The combination of STMicroelectronics STWBC-WA charging-transmitter controller and STWLC04 wireless battery-charger receiver ICs enables wireless power transfers up to 1 W. The system uses inductive coupling, with coils required for this power transfer just 11 mm in diameter on the receive side and 20 mm for the transmit side — allowing slimmer form factors. The coupling takes place over a distance up to a few millimeters and uses a 110- to 205-kHz frequency.
The STWLC04 is an integrated wireless power receiver suitable for wearable applications. The chip is focused on 1-W power transfer based on Qi protocol with digital control and precise analog control loops ensuring stable operation. The power transmitter unit is responsible for controlling the transmitting coil and generating the correct amount of power requested by the receiver unit. The device has a high-efficiency synchronous rectifier, and 800-kHz programmable step-down converter with efficiency of up to 90%. It uses a simplified Li-ion/polymer charger function and a 32-bit, 16-MHz MCU with a 16-Kbyte ROM and 2-Kbyte RAM. The IC comes in a 3.12 x 4.73-mm flip-chip package.

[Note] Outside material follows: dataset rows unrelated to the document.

-- ==== Sys2Proof/Machine/Thermal.lean ====
section
/-! DEFINITION. Temperature: sensors and their cross-check (R429, R430), levels with hysteresis and dwell (R431), Shade (R432),
shutdown (R433), switch NTCs (R246). -/

namespace Sys2Proof.Machine

def Mach.modThermal (m : Mach) (f : Thermal → Thermal) : Mach := { m with thermal := f m.thermal }
/-- Degrees Celsius. -/
def celsius (n : Int) : F32 := fRat n 1

/-! ### Stopping and resuming NV writing (R417, R433, R438) -/

/-- NV writing stops: the record in progress completes, the rest is dropped; a log record that waits goes to the RAM ring (R456), an
operation that waits is broken off (R438). -/
def nvStop (m : Mach) : Mach :=
  if m.nv.stopped then m else
  let drop := m.nv.jobs.drop 1
  let logs := drop.filterMap (fun j => match j with | .log r => some r | _ => none)
  let m : Mach := { m with nv := { m.nv with stopped := true, jobs := m.nv.jobs.take 1 } }
  let m := m.modEv (fun x => { x with ramRing := (x.ramRing ++ logs).drop ((x.ramRing ++ logs).length - 256) })
  let ends := drop.filterMap (fun j => match j with | .area _ _ (.session sid) => some sid | _ => none)
  let m := m.each (m.sess.opened.filter (fun s => ends.contains s.sid)) (fun s m => abortSession 0x0F 0 s m)
  if m.nv.activating.isSome || drop.any (fun j => match j with | .area _ _ .bankStore => true | .area _ _ .bankErase => true | _ => false) then
    bankBroken m
  else m

/-- NV writing resumes: the RAM ring is written in order (R456), and the counters that moved meanwhile. -/
def nvResume (m : Mach) : Mach :=
  if !m.nv.stopped then m else
  let logs := m.ev.ramRing.map NvJob.log
  let m : Mach := { m.modEv (fun x => { x with ramRing := [] }) with nv := { m.nv with stopped := false, jobs := m.nv.jobs ++ logs } }
  m.each [Key.thermalShutdownCount, Key.logLostCount] (fun k m => m.nvJob (.entry k (m.val k) .nobody))

/-! ### Levels (R431) -/

/-- The level a reading asks for: the highest whose entry threshold it reaches, or that stands and has not been left 5 K below. -/
def wantedLevel (cur : Nat) (entry : List F32) (t : F32) : Nat :=
  (List.range entry.length).foldl (fun a j =>
    let th := entry.getD j 0
    if fge t th ∨ (j < cur ∧ fge t (fsub th (celsius 5))) then j + 1 else a) 0

/-- A reading against a level with its dwell of 100 ms: the level as it stands now. -/
def Dwell.next (d : Dwell) (ns want : Nat) : Dwell :=
  if want = d.level then { d with want := want, since := ns } else
  let goes := if d.level < want then (if d.level < d.want then some (min d.want want) else none)
              else (if d.want < d.level then some (max d.want want) else none)
  match goes with
  | none => { d with want := want, since := ns }
  | some w =>
    let d := { d with want := w }
    if d.since + 100000000 ≤ ns ∧ (match d.last with | some t => decide (t + 100000000 ≤ ns) | none => true) = true then
      { level := w, want := w, since := ns, last := some ns }
    else d

/-- A quantity is held against its levels: the level before and after. -/
def level (key : Nat) (entry : List F32) (t : F32) (m : Mach) : Mach × Nat × Nat :=
  let d := (look key m.thermal.dwells).getD {}
  let d' := d.next m.ns (wantedLevel d.level entry t)
  (m.modThermal (fun x => { x with dwells := putAt (fun _ => {}) key d' x.dwells }), d.level, d'.level)

/-! ### The cross-check (R430) -/

/-- Insertion into a rising list. -/
def fInsert (x : F32) : List F32 → List F32
  | [] => [x]
  | y :: r => if fle x y then x :: y :: r else y :: fInsert x r
/-- The median. -/
def median (l : List F32) : Option F32 :=
  let s := l.foldr fInsert []
  let n := s.length
  if n = 0 then none
  else if n % 2 = 1 then s[n / 2]?
  else some (fdiv (fadd (s.getD (n / 2 - 1) 0) (s.getD (n / 2) 0)) (fRat 2 1))

/-- The live entry of a sensor by its bit number (R441). -/
def sensorKey (b : Nat) : Nat := if b < 16 then Key.tempMainDie b else if b < 28 then Key.gDieTemp (b - 16) else Key.gSwitchTemp (b - 28)
/-- A sensor read since the start and not broken. -/
def Mach.sensorValid (m : Mach) (b : Nat) : Bool := bit m.thermal.seen b && !bit (m.n Key.tempSensorBroken) b
/-- Sensors of the same kind. -/
def sameKind (b : Nat) : List Nat :=
  if b < 16 then List.range 16 else if b < 28 then (List.range 12).map (· + 16) else (List.range 12).map (· + 28)

/-- What a broken sensor's reading is replaced by: the median of its valid neighbours, else the highest valid one of its kind. -/
def Mach.replacement (m : Mach) (b : Nat) (med : Option F32) (t : F32) : F32 :=
  match med with
  | some x => x
  | none => match (sameKind b).filter (fun j => j != b && m.sensorValid j) with
    | [] => t
    | j :: r => r.foldl (fun a k => fmax a (m.r (sensorKey k))) (m.r (sensorKey j))

/-- The limits of a sensor by its bit number: a main die's, a channel die's, a switch NTC's (R429). -/
def Mach.sensorLimits (m : Mach) (b : Nat) : List F32 :=
  if b < 16 then [celsius 125, celsius 130, celsius 135, celsius 140, celsius 150]
  else if b < 28 then [celsius 140, celsius 150]
  else let s := m.setOfCh (fin12 (b - 28)); [m.r (Key.gateSwitchTempWarn s.1), m.r (Key.gateSwitchTempTrip s.1)]
/-- The interval at which a sensor is read, ns, by the distance of its reading from the nearest limit (R429). -/
def Mach.readInterval (m : Mach) (b : Nat) : Nat :=
  let near := fun (d : Int) => (m.sensorLimits b).any (fun l => fle (fabs (fsub (m.r (sensorKey b)) l)) (celsius d))
  if near 5 then 500000 else if near 15 then 5000000 else 50000000
/-- A sensor's next reading is due (R246, R429). -/
def Mach.readDue (m : Mach) (b : Nat) : Bool :=
  match look b m.thermal.readAt with | some t => decide (t + m.readInterval b ≤ m.ns) | none => true

/-- A reading of a sensor with its neighbours, corrected as the thermal model predicts, by 0 between NTCs (R430): the value that
stands for it. -/
def takeReading (b : Nat) (nbs : List Nat) (fault : Bool) (t : F32) (m : Mach) : Mach :=
  let corr := fun (j : Nat) => if b < 28 then Config.thermalOffset b j m.now else 0
  let med := median ((nbs.filter m.sensorValid).map (fun j => fadd (m.r (sensorKey j)) (corr j)))
  let m := m.modThermal (fun x => { x with seen := setBit x.seen b true, readAt := putAt (fun _ => 0) b m.ns x.readAt })
  if bit (m.n Key.tempSensorBroken) b then m.putR (sensorKey b) (m.replacement b med t) else
  let off : Bool := match med with | some x => fgt (fabs (fsub t x)) (celsius 8) | none => false
  let n := if off then (look b m.thermal.strikes).getD 0 + 1 else 0
  let m := m.modThermal (fun x => { x with strikes := putAt (fun _ => 0) b n x.strikes })
  if fault || 3 ≤ n then
    let m := m.putN Key.tempSensorBroken (setBit (m.n Key.tempSensorBroken) b true)
    sensingLost (raiseV 0x78 none none b t (med.getD 0) (m.putR (sensorKey b) (m.replacement b med t)))
  else m.putR (sensorKey b) t

/-! ### Shade and shutdown (R432, R433) -/

/-- Thresholds of Shade 1 to 4. -/
def shadeEntries : List F32 := [celsius 125, celsius 130, celsius 135, celsius 140]
/-- Shutdown stands: Shade.Level 5. -/
def Mach.shutDown (m : Mach) : Bool := m.n Key.shadeLevel == 5

/-- Shade.Level takes a value: the change is logged, Echo and capture are suspended or resumed at Shade 2 (R138). -/
def setShade (n : Nat) (m : Mach) : Mach :=
  let old := m.n Key.shadeLevel
  if n = old then m else
  let m := raiseM 0x7C n (m.putN Key.shadeLevel n)
  if old < 2 ∧ 2 ≤ n then echoSuspend m else if 2 ≤ old ∧ n < 2 then echoResume m else m

/-- The main-die temperature against its levels: the shutdown on two hot readings of one sensor, its cause gone below 145 °C. -/
def mainDie (m : Mach) : Mach :=
  let seen := (List.range 16).filter (fun j => bit m.thermal.seen j)
  let tj := match seen with
    | [] => m.r Key.tempMainDieTj
    | j :: r => r.foldl (fun a k => fmax a (m.r (Key.tempMainDie k))) (m.r (Key.tempMainDie j))
  let m := m.putR Key.tempMainDieTj tj
  let (m, _, lvl) := level 0 shadeEntries tj m
  let hot := m.thermal.hot.any (fun p => 2 ≤ p.2)
  if m.shutDown then
    if flt tj (celsius 145) then
      let m := causesGone (fun a => a.ev == 0x7D) m
      -- a power failure that stands goes on to forbid writing (R417)
      setShade lvl (if m.n Key.supplyStatus / 512 % 4 ≠ 0 then m else nvResume m)
    else m
  else if hot then
    nvStop (raiseV 0x7D none none 0xFF tj (celsius 150) ((setShade 5 m).inc Key.thermalShutdownCount))
  else setShade lvl m

/-- Orthogonal neighbours in the 4 × 4 grid. -/
def gridNeighbours (k : Nat) : List Nat :=
  (if 4 ≤ k then [k - 4] else []) ++ (if 1 ≤ k % 4 then [k - 1] else []) ++ (if k % 4 ≤ 2 then [k + 1] else []) ++ (if k < 12 then [k + 4] else [])
/-- The islands next to a channel's on its edge (R463), by bit number. -/
def dieNeighbours (c : Nat) : List Nat :=
  (if 1 ≤ c % 6 then [c + 15] else []) ++ (if c % 6 ≤ 4 then [c + 17] else [])

/-- A channel die against its limits (R429). -/
def channelDie (c : Fin 12) (m : Mach) : Mach :=
  let t := m.r (Key.gDieTemp c.1)
  let s := m.setOfCh c
  let (m, was, now) := level (1 + c.1) [celsius 140, celsius 150] t m
  let gone := fun (e : Nat) (m : Mach) => m.causeGone e (some s) none c.1
  let m := if was < 1 ∧ 1 ≤ now then raiseV 0x7A (some s) none c.1 t (celsius 140) m else if 1 ≤ was ∧ now < 1 then gone 0x7A m else m
  if was < 2 ∧ 2 ≤ now then raiseV 0x7B (some s) none c.1 t (celsius 150) m else if 2 ≤ was ∧ now < 2 then gone 0x7B m else m

/-- TEMPERATURE_READING (R429 to R433): a main-die sensor, whose readings are invalid while VANA is (R416), or a channel die. -/
def temperatureReadingEff (x : TempSensor) (t : F32) : Mach → Mach := whenUp (fun m =>
  match x with
  | .main k =>
    if bit (m.n Key.supplyStatus) 5 ∨ !m.readDue k.1 then m else
    let m := ageTick m
    let m := takeReading k.1 (gridNeighbours k.1) false t m
    let v := m.r (Key.tempMainDie k.1)
    let n := if fge v (celsius 150) then (look k.1 m.thermal.hot).getD 0 + 1 else 0
    mainDie (m.modThermal (fun x => { x with hot := putAt (fun _ => 0) k.1 n x.hot }))
  | .channel c => if !m.readDue (16 + c.1) then m else channelDie c (takeReading (16 + c.1) (dieNeighbours c.1) false t m))

/-! ### Switch NTCs (R246) -/

/-- The hottest switch of a set: its channel and temperature. -/
def Mach.hottestSwitch (m : Mach) (s : Fin 2) : Nat × F32 :=
  match (m.setChs s).filter (fun c => bit m.thermal.seen (28 + c.1)) with
  | [] => (0xFF, celsius (-55))
  | c :: r => r.foldl (fun a c => if fgt (m.r (Key.gSwitchTemp c.1)) a.2 then (c.1, m.r (Key.gSwitchTemp c.1)) else a)
      (c.1, m.r (Key.gSwitchTemp c.1))

/-- The temperature (°C) of a switch NTC whose voltage stands at 100 µA (R246): with R = V / 100 µA,
1 / T = 1 / 298.15 K + ln(R / NtcR25) / NtcBeta. PRESUMED (log entry 110): the rule names the two constants and no formula. -/
def Mach.ntcTemp (m : Mach) (s : Fin 2) (volts : F32) : F32 :=
  let r := fmul volts (fRat 10000 1)
  let inv := fadd (fdiv fOne (fRat 29815 100)) (fdiv (Config.ln (fdiv r (m.r (Key.gateNtcR25 s.1)))) (m.r (Key.gateNtcBeta s.1)))
  fsub (fdiv fOne inv) (fRat 27315 100)

/-- NTC_CONVERSION (R246, R430, R431). -/
def ntcConversionEff (c : Fin 12) (volts : F32) : Mach → Mach := whenUp (fun m =>
  if !m.readDue (28 + c.1) then m else
  let s := m.setOfCh c
  let temp := m.ntcTemp s volts
  let fault := flt volts (fRat 20 1000) || fgt volts (fRat 24 10)
  let nbs := if m.b Key.thermalNtcCrossCheck then ((m.setChs s).filter (· != c)).map (fun x => 28 + x.1) else []
  let m := if fault then raiseV 0x3E (some s) none c.1 volts (if flt volts (fRat 20 1000) then fRat 20 1000 else fRat 24 10) m else m
  let m := takeReading (28 + c.1) nbs fault temp m
  let (who, t) := m.hottestSwitch s
  let warn := m.r (Key.gateSwitchTempWarn s.1)
  let trip := m.r (Key.gateSwitchTempTrip s.1)
  let (m, was, now) := level (16 + s.1) [warn, trip] t m
  let gone := fun (e : Nat) => causesGone (fun a => a.ev == e && a.set == some s)
  let m := if was < 1 ∧ 1 ≤ now then raiseV 0x3F (some s) none who t warn m else if 1 ≤ was ∧ now < 1 then gone 0x3F m else m
  if was < 2 ∧ 2 ≤ now then raiseV 0x40 (some s) none who t trip m else if 2 ≤ was ∧ now < 2 then gone 0x40 m else m)

end Sys2Proof.Machine
end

The STWBC-WA digital controller IC for wireless battery charger transmitters uses a cost-effective half-bridge output topology with integrated drivers (optional full-bridge configuration for 3-W applications). The chip's input supply range is 3 to 5.5 V and it has 32 Kbytes of program memory flash and 1 Kbyte true data EEPROM for data, plus 6 Kbytes of RAM. It comes in a VFQFPN32 package.
STMicro is a member of the Wireless Power Consortium and both ICs fit to the Qi specification. Both chips operate over −40°C to 105°C and a full reference design is available. The STWBC-WA costs $3.63 ea/1,000 and the STWLC04 $1.81 ea/1,000. Available right now.